### DESCRIPTION OF THE TASK
Hunt through the entries for the word "section" and copy each line in which it appears.

═════ INPUT DATA

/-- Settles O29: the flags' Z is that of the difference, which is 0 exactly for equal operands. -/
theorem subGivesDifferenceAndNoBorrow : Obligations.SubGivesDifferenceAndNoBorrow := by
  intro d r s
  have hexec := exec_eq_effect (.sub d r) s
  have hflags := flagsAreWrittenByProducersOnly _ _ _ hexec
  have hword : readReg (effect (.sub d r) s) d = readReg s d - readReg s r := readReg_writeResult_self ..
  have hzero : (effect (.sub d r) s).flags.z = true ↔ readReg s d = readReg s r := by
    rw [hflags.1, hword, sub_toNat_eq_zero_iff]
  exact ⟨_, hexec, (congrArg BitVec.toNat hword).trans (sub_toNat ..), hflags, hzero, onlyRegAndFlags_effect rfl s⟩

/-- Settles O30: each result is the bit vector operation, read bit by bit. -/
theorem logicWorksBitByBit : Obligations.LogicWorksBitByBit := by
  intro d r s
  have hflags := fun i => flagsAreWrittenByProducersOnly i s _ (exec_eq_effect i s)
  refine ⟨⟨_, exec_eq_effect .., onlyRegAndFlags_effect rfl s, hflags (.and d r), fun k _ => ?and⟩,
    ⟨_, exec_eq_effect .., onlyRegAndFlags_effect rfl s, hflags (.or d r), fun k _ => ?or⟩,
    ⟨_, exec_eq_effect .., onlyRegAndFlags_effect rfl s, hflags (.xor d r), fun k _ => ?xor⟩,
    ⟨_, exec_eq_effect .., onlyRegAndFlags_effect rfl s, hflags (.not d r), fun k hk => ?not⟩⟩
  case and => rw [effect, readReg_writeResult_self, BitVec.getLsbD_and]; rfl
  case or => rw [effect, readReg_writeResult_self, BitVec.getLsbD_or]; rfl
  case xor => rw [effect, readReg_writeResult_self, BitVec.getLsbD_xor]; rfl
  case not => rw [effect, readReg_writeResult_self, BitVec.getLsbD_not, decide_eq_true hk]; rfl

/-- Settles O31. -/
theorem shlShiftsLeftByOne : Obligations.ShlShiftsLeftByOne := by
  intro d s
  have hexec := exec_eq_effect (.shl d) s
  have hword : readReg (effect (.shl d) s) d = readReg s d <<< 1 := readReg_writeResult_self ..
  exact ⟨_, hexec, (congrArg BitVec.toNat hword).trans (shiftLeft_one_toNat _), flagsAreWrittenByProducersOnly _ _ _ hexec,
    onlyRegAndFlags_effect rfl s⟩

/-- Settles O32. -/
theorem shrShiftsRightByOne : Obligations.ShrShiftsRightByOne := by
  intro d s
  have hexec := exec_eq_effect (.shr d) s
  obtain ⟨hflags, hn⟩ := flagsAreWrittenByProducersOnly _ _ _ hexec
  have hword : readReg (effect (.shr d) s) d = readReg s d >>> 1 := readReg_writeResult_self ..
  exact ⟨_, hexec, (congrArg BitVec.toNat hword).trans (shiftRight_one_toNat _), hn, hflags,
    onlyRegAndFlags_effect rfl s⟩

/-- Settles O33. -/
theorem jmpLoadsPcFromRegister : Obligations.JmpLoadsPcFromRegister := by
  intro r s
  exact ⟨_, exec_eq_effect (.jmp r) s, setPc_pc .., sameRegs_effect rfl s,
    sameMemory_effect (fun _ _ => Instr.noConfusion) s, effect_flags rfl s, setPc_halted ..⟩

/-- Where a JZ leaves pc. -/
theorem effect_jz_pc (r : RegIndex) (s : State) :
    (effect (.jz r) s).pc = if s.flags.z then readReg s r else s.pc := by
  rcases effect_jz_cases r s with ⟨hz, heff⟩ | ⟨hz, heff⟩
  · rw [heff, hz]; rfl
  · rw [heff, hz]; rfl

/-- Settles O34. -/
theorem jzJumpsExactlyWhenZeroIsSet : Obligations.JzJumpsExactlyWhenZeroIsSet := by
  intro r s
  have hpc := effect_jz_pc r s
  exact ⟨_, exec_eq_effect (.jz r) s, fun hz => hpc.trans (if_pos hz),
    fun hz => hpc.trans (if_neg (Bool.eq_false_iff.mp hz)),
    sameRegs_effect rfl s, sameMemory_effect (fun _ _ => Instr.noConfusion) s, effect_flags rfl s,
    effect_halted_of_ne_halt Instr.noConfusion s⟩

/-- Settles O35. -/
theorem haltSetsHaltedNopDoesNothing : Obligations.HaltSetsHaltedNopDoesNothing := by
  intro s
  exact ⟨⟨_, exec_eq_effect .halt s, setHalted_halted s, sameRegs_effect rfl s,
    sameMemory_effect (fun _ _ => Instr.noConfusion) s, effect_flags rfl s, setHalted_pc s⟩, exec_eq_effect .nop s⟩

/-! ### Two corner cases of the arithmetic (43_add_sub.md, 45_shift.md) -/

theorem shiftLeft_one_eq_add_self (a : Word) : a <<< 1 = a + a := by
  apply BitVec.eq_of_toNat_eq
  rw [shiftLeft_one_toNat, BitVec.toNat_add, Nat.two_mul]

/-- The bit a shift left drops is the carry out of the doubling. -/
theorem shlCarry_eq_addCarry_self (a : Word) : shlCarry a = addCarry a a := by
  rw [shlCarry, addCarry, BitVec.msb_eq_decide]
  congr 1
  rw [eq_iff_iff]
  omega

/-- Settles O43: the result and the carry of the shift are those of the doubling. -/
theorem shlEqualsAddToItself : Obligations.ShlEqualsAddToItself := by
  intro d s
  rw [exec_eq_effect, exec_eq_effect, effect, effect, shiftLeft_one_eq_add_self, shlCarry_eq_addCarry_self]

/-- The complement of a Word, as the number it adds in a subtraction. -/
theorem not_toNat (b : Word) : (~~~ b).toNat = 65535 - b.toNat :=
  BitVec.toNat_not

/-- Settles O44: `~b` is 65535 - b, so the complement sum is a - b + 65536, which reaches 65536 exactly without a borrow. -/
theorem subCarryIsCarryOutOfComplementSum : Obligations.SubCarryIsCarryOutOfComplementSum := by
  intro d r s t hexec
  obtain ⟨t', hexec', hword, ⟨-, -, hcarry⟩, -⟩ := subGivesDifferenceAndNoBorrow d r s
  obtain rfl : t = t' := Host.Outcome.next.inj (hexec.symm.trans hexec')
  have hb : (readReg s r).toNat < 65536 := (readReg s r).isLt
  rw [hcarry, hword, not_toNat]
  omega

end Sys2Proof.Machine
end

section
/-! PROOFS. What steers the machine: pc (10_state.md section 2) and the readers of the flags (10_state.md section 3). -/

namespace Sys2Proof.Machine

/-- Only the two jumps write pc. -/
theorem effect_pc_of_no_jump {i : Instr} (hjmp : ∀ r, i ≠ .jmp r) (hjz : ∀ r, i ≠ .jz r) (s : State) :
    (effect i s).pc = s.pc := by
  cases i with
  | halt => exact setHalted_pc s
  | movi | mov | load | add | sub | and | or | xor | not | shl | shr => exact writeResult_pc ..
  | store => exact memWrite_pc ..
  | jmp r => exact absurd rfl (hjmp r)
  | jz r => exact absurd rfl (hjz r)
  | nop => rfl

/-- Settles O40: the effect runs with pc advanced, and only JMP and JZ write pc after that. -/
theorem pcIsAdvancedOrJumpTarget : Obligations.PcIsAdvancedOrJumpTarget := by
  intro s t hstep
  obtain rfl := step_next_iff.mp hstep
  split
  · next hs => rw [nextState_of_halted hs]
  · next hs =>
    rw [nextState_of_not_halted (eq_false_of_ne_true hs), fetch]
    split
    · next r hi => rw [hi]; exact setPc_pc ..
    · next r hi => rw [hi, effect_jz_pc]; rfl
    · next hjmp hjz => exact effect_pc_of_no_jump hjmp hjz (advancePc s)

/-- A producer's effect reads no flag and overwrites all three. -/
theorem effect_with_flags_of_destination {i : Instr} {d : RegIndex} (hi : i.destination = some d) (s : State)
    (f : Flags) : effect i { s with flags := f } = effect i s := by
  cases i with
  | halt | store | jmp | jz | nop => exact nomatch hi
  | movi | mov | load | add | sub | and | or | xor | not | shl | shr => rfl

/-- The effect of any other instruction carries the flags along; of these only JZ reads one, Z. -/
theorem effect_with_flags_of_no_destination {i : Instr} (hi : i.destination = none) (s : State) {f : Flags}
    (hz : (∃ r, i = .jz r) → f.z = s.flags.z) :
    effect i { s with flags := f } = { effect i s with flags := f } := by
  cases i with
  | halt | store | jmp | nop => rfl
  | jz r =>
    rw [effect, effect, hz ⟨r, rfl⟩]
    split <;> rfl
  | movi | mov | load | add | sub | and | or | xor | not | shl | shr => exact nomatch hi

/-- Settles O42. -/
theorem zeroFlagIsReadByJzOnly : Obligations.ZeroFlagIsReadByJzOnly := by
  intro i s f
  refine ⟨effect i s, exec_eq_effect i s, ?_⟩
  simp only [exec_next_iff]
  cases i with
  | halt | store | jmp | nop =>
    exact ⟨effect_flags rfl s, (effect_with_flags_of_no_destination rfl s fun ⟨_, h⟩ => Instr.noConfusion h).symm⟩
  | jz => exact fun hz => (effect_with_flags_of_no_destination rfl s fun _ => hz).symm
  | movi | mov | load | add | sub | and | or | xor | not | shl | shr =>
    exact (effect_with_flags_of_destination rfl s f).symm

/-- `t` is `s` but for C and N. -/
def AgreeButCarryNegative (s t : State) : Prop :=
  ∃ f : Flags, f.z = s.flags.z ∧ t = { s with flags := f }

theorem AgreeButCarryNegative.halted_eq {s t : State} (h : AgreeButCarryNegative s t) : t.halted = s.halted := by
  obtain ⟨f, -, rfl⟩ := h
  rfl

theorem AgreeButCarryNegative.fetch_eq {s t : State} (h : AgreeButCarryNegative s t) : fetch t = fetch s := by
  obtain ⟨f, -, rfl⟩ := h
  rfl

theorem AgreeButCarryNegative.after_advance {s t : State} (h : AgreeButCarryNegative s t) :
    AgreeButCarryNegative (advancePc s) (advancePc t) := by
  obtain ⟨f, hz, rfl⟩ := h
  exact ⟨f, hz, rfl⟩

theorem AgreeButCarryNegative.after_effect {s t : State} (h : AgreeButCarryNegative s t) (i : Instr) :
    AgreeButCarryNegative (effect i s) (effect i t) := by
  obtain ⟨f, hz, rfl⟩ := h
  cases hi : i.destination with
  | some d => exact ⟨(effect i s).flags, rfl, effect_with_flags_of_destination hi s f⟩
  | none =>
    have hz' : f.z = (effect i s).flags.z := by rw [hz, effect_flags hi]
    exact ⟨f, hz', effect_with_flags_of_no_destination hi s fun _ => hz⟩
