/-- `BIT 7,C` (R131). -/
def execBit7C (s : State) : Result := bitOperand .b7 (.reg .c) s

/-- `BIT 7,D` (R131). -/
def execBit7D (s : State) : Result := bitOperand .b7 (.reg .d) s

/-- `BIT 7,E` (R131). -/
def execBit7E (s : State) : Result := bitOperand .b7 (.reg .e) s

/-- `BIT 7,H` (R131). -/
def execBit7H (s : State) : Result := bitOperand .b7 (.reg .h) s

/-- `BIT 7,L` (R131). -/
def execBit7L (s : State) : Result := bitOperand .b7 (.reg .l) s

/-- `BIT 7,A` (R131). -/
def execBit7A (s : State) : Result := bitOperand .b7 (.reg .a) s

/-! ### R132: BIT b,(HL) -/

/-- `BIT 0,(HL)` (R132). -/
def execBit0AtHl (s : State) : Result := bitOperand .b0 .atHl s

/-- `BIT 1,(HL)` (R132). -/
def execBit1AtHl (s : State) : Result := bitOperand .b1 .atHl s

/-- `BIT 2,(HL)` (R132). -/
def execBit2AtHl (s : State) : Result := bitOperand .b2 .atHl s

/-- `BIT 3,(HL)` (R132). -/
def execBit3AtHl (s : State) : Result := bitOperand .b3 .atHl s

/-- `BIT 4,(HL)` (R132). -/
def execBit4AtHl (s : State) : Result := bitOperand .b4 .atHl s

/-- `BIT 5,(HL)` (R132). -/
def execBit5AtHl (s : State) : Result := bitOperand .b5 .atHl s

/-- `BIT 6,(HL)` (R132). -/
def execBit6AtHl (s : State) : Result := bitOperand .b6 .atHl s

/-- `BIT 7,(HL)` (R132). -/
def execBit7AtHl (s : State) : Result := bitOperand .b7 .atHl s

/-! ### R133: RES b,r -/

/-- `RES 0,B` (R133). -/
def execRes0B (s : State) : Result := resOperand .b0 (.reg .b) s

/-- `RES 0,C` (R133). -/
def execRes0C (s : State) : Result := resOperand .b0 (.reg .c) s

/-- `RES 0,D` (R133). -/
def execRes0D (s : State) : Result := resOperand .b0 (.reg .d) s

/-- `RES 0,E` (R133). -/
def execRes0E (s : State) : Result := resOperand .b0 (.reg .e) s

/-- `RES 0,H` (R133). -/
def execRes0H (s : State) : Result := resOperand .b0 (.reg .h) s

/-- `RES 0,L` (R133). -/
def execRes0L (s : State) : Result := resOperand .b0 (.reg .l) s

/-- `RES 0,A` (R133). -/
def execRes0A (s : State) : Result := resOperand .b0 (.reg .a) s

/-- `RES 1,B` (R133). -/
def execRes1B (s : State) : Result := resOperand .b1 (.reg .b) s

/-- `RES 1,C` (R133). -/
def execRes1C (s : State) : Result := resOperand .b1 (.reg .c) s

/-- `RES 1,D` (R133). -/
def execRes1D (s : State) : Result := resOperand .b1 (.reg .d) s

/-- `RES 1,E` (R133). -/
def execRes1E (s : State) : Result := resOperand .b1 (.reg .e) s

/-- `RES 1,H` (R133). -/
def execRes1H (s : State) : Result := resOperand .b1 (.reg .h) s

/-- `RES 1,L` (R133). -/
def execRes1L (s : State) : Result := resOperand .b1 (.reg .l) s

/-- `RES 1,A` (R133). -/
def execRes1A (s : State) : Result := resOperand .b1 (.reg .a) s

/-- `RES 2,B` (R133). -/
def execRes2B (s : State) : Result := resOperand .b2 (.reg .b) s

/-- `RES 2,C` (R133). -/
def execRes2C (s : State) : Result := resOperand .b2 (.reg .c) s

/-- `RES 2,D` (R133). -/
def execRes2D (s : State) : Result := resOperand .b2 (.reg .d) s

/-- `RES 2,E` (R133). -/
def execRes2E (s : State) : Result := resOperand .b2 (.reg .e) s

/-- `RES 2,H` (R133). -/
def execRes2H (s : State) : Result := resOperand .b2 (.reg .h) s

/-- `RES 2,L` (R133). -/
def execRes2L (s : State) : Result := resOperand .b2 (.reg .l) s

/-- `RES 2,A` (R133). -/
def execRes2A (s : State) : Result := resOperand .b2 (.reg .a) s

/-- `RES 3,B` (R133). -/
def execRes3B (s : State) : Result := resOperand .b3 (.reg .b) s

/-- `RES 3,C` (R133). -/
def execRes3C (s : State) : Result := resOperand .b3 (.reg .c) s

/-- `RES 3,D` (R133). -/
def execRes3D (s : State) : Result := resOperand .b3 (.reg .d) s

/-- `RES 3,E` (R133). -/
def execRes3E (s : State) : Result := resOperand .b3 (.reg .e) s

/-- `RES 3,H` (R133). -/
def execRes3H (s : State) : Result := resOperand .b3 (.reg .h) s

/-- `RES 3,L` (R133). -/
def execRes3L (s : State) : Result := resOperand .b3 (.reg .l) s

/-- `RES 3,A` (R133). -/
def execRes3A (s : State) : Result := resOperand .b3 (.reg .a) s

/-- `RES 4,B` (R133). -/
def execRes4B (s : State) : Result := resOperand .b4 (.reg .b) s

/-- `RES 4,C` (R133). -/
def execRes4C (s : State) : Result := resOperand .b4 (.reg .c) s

══════════

### OUTPUT FOR THIS TASK
section
/-! PROOFS. What steers the machine: pc (10_state.md section 2) and the readers of the flags (10_state.md section 3). -/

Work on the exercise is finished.